Task objective: Find the line in the entries below that contains "(R269, R270). -/". Repeat it exactly, and every line after it through the line that contains "else track s p e".

Saved entries:
_ _ _

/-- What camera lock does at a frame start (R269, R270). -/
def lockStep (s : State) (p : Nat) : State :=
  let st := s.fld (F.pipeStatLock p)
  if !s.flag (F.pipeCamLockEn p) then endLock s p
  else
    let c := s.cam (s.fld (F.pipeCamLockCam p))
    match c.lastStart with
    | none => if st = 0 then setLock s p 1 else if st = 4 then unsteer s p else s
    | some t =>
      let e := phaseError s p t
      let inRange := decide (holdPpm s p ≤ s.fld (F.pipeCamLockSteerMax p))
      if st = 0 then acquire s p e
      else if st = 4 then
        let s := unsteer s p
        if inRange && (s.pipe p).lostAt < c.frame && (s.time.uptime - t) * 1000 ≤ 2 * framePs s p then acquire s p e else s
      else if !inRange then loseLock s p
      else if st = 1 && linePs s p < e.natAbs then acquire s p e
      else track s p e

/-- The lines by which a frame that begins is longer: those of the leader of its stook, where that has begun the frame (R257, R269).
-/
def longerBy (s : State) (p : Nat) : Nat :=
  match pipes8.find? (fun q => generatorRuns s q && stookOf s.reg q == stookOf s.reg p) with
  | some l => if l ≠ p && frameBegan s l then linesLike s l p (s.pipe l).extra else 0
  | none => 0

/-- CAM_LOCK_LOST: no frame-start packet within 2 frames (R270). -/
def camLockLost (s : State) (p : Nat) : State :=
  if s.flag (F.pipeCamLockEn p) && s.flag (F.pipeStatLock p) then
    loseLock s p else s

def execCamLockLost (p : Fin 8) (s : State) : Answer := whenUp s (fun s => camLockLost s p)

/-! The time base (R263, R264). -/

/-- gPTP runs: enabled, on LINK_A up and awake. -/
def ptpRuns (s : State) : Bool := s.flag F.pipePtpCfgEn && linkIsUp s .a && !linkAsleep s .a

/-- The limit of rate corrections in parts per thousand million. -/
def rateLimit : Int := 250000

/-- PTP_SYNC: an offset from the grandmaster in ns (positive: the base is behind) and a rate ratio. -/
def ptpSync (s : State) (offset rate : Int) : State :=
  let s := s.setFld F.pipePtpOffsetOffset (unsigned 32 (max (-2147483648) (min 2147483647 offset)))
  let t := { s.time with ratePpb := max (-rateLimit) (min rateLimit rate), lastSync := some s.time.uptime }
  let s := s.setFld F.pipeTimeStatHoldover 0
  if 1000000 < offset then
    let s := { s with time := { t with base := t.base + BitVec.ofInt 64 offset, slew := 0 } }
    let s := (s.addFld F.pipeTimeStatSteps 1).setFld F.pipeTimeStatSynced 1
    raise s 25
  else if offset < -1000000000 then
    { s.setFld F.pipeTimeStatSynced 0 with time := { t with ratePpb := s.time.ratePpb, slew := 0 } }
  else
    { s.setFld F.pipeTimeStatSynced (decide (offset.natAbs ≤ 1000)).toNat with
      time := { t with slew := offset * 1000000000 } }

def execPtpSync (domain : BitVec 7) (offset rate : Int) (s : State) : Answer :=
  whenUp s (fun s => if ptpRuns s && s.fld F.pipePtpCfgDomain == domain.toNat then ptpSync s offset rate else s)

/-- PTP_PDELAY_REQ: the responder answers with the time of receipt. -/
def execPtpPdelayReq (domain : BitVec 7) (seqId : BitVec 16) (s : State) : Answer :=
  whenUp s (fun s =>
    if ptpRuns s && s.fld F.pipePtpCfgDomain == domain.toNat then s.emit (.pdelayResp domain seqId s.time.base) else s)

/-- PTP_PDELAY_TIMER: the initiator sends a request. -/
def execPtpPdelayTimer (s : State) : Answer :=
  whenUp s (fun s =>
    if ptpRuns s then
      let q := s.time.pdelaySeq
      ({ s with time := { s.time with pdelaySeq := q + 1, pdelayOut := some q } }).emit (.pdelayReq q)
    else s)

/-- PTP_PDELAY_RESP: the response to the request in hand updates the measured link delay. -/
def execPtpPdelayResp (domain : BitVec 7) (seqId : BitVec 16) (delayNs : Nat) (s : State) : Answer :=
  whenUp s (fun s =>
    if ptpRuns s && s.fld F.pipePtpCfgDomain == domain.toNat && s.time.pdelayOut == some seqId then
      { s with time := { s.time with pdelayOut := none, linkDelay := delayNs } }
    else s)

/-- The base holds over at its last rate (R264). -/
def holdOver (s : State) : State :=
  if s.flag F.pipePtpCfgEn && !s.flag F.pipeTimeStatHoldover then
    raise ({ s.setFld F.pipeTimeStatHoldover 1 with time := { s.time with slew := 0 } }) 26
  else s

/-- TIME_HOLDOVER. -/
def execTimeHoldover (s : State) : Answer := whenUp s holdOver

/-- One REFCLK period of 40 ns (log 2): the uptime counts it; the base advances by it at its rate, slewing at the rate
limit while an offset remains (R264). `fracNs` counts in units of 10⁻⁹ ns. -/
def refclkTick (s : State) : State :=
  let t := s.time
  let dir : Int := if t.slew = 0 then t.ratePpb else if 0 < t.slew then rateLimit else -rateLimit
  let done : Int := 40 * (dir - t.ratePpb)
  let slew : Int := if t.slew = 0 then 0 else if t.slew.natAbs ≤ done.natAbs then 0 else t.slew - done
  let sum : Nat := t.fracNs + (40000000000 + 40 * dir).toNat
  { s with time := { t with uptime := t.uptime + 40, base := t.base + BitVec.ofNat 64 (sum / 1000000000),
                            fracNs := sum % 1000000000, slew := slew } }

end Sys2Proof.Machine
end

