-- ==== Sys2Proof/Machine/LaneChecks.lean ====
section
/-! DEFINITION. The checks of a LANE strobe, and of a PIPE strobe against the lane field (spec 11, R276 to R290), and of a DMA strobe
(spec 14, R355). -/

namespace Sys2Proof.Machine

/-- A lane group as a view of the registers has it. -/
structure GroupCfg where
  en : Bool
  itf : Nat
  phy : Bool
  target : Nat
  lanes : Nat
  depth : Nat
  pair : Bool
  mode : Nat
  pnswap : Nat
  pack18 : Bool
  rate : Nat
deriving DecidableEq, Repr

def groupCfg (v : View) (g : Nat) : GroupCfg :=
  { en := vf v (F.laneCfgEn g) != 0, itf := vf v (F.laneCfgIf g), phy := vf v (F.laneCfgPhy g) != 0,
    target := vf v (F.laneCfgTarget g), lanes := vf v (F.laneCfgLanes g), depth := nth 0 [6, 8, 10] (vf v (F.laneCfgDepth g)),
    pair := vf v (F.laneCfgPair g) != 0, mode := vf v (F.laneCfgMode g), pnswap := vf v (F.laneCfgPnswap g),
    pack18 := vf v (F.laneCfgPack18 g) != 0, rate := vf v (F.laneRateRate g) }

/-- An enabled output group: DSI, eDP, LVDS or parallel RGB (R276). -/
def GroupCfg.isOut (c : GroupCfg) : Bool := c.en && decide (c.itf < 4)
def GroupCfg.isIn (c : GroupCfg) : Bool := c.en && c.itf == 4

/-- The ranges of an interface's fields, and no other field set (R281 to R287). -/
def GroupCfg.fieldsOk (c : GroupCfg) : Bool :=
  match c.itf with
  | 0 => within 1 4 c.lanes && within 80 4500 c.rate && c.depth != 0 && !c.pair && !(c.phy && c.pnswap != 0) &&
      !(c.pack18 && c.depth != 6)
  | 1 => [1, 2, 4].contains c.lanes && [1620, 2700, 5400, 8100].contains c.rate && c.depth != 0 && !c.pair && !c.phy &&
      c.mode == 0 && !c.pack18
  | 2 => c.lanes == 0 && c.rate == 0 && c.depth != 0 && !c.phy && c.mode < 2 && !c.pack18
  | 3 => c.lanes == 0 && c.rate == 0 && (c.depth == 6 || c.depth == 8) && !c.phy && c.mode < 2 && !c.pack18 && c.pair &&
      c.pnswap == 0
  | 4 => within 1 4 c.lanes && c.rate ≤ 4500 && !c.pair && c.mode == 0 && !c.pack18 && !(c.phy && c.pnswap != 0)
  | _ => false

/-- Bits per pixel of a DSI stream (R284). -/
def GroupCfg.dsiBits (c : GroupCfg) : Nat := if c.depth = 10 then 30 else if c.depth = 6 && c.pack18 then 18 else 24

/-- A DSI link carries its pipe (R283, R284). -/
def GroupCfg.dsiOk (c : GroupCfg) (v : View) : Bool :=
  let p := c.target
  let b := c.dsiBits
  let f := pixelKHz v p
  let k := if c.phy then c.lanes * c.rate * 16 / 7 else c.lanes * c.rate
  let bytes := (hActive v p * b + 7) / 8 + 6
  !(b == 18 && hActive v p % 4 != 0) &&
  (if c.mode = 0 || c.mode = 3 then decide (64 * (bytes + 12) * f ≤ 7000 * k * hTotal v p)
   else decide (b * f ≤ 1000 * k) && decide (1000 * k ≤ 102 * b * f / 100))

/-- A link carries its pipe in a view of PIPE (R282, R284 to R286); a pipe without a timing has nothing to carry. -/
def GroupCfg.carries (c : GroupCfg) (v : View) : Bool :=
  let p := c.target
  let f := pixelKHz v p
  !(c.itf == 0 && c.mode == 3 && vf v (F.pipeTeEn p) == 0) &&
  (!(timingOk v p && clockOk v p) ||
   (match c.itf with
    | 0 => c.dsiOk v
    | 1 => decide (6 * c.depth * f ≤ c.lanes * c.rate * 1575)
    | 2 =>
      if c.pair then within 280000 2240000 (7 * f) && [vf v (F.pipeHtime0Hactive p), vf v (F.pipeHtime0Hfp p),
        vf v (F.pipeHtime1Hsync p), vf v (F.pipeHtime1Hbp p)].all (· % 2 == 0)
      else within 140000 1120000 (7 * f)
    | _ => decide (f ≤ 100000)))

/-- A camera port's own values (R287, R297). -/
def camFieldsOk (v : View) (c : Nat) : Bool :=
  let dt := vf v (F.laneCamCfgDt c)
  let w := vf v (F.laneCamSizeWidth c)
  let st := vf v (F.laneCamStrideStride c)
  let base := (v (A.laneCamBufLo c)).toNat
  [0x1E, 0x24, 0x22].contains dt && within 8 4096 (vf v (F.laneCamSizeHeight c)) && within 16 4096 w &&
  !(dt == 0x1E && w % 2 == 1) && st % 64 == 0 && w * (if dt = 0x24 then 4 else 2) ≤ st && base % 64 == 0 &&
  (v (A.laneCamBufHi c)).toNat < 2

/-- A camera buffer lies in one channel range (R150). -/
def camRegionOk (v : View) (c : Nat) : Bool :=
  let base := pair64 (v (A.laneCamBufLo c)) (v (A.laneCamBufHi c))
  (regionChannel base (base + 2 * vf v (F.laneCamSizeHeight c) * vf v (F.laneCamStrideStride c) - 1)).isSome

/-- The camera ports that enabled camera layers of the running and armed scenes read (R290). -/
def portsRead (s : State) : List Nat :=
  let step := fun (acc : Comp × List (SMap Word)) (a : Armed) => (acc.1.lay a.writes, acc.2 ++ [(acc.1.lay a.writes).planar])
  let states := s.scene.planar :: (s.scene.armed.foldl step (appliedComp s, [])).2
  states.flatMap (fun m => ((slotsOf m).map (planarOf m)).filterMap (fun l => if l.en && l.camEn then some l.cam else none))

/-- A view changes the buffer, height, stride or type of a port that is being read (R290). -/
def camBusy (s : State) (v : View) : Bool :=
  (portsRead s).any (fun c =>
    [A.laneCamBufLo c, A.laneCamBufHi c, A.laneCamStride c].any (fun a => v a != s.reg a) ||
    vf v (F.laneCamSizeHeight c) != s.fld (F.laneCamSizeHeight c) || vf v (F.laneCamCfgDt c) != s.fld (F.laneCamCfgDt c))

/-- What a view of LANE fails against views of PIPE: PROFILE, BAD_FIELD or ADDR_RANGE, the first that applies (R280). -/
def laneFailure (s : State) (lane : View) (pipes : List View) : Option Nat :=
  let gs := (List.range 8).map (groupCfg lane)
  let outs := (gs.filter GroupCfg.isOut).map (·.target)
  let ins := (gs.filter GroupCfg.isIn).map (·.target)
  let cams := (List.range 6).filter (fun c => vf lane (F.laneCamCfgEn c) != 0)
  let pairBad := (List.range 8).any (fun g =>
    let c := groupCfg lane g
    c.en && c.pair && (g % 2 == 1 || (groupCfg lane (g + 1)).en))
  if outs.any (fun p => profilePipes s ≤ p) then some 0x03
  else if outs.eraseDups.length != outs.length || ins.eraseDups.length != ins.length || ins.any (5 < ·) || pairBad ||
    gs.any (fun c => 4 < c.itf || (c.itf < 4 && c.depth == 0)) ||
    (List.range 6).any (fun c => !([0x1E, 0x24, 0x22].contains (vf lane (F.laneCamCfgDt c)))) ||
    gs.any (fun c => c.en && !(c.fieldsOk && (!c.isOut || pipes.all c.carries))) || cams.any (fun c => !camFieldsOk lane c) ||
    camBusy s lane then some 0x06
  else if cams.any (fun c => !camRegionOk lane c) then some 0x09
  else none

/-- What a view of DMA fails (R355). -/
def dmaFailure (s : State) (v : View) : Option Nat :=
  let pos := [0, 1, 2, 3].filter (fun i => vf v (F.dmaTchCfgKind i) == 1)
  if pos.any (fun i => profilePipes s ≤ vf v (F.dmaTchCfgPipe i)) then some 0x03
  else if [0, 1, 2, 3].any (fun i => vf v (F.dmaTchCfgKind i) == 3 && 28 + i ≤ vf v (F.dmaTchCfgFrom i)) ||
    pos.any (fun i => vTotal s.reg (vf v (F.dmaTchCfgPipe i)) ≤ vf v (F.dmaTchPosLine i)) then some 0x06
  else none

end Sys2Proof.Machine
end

_ _ _

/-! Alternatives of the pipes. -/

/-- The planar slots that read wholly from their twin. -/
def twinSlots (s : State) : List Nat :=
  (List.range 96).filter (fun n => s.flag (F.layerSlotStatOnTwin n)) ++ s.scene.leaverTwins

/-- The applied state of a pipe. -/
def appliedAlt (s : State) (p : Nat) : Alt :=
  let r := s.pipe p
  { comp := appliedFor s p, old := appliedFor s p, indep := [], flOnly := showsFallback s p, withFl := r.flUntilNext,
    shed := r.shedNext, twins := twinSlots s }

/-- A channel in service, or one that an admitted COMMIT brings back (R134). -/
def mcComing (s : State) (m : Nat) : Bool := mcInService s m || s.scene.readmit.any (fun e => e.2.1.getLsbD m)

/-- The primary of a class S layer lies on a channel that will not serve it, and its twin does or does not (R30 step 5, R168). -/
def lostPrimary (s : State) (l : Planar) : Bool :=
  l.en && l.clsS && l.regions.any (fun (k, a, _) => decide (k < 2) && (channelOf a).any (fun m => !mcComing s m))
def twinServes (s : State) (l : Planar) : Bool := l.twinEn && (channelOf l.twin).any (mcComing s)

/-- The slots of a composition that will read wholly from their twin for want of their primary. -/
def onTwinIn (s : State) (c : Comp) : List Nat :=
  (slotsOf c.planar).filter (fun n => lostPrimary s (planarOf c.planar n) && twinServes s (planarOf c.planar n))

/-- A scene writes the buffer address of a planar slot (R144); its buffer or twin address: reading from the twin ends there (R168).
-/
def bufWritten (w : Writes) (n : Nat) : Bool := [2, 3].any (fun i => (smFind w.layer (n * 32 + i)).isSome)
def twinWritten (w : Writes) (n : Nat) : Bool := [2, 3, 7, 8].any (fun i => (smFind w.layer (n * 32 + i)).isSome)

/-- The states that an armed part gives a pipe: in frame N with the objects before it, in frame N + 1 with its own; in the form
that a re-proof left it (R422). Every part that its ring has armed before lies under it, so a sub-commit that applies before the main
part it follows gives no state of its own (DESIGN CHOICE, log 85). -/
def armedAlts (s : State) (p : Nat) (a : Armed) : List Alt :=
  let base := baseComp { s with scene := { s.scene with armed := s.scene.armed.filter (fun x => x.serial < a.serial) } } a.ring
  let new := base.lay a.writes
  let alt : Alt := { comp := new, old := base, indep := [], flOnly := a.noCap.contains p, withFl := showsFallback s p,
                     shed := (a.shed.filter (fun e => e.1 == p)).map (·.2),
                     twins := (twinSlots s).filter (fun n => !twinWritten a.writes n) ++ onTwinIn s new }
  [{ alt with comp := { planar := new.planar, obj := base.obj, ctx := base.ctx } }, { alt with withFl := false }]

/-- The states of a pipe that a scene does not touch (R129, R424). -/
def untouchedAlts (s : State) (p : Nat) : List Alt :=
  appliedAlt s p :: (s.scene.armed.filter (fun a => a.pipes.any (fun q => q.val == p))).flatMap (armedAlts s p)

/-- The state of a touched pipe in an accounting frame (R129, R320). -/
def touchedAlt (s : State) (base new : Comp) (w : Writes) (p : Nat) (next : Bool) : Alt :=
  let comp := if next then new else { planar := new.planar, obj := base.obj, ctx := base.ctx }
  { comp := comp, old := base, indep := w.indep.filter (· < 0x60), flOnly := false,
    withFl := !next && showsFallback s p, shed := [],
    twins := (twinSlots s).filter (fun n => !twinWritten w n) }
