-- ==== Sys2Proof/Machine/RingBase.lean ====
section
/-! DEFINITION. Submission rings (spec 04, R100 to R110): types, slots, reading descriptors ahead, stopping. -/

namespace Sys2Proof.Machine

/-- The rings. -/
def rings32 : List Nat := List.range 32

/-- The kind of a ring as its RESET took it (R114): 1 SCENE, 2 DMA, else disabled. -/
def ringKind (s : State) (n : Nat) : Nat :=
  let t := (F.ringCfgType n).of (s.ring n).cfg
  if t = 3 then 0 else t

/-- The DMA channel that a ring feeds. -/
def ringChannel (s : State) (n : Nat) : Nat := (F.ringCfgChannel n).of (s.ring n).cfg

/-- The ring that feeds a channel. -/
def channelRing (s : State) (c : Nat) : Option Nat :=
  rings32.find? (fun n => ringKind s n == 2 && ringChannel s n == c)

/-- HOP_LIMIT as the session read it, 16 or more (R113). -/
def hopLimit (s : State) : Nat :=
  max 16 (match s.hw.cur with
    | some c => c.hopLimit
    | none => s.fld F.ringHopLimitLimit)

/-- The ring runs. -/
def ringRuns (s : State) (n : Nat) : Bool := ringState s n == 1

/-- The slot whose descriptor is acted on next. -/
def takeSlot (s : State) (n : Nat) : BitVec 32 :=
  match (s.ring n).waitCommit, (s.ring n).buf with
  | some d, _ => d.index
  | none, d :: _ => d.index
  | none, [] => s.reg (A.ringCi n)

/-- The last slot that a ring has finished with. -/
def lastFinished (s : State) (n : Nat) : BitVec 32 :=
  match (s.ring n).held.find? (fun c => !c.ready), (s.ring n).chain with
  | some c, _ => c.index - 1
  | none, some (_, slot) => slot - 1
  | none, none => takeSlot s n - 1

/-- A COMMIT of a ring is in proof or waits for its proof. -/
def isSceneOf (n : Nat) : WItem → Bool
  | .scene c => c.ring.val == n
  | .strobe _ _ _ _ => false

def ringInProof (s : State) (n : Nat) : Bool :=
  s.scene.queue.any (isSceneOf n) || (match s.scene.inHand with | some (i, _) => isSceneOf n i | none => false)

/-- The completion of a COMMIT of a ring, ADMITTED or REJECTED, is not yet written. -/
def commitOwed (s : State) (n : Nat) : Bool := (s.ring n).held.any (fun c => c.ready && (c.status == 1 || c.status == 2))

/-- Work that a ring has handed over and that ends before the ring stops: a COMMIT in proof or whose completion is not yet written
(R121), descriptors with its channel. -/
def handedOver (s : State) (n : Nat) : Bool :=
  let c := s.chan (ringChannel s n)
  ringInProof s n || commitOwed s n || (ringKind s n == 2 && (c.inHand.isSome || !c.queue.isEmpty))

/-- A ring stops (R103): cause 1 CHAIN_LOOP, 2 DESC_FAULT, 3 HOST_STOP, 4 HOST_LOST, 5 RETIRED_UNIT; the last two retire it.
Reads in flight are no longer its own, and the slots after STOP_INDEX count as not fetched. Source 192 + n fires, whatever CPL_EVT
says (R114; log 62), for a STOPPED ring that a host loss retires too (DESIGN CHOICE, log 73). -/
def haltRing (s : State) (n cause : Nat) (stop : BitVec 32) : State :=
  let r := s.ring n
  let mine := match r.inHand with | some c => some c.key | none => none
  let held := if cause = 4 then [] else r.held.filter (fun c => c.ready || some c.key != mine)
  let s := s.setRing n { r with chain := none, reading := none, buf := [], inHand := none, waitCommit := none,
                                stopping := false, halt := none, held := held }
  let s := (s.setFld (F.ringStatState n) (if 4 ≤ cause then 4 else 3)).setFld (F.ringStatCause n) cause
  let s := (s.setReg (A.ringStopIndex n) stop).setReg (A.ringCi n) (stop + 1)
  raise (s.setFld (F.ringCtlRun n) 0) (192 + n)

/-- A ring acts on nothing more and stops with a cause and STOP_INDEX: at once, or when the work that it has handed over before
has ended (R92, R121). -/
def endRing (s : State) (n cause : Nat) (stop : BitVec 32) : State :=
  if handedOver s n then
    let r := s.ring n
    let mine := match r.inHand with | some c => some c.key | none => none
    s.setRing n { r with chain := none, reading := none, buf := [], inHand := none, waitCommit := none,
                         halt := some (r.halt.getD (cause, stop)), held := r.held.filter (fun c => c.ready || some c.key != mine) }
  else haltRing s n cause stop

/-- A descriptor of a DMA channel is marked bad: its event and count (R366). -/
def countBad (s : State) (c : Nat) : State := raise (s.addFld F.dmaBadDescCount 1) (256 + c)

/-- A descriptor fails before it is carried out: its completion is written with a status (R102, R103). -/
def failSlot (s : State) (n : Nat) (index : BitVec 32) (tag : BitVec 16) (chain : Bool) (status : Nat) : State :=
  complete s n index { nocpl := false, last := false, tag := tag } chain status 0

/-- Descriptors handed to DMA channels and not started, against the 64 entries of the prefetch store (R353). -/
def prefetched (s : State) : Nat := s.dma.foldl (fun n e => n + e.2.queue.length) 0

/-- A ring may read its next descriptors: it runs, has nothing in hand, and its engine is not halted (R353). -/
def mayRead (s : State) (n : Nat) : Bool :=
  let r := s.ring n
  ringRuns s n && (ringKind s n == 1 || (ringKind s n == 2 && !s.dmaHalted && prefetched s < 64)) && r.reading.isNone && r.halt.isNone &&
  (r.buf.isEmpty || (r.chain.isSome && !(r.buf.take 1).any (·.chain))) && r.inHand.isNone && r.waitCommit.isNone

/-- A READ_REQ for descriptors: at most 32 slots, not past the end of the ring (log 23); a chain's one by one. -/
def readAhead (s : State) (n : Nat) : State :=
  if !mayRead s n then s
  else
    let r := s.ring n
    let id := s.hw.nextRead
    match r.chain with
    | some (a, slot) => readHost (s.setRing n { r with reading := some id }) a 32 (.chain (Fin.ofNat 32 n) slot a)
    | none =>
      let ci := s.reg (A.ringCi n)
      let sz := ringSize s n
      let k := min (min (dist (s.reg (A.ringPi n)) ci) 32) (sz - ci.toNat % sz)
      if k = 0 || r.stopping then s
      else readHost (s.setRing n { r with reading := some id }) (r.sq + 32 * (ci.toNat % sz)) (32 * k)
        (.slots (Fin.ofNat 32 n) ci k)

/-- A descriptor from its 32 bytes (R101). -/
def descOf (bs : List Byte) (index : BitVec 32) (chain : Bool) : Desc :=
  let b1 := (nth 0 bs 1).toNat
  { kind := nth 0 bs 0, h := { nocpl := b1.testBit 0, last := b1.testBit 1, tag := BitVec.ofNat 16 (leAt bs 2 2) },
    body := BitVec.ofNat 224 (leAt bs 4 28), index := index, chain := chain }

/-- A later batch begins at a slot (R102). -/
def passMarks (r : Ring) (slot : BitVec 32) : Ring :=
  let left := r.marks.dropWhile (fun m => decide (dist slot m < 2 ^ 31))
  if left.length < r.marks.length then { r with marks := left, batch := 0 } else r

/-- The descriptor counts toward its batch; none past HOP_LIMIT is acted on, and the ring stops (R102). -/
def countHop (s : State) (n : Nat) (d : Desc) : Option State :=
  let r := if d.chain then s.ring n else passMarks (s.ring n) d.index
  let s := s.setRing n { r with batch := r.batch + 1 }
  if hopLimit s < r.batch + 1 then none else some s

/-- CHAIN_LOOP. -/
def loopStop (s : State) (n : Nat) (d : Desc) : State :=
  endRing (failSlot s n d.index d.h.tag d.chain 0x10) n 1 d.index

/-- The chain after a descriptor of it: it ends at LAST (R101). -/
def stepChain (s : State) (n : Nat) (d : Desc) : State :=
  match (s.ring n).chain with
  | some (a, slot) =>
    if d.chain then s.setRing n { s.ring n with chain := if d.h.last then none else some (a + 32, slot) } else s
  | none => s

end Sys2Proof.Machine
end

_ _ _

Task solution:
/-- What camera lock does at a frame start (R269, R270). -/
def lockStep (s : State) (p : Nat) : State :=
  let st := s.fld (F.pipeStatLock p)
  if !s.flag (F.pipeCamLockEn p) then endLock s p
  else
    let c := s.cam (s.fld (F.pipeCamLockCam p))
    match c.lastStart with
    | none => if st = 0 then setLock s p 1 else if st = 4 then unsteer s p else s
    | some t =>
      let e := phaseError s p t
      let inRange := decide (holdPpm s p ≤ s.fld (F.pipeCamLockSteerMax p))
      if st = 0 then acquire s p e
      else if st = 4 then
        let s := unsteer s p
        if inRange && (s.pipe p).lostAt < c.frame && (s.time.uptime - t) * 1000 ≤ 2 * framePs s p then acquire s p e else s
      else if !inRange then loseLock s p
      else if st = 1 && linePs s p < e.natAbs then acquire s p e
      else track s p e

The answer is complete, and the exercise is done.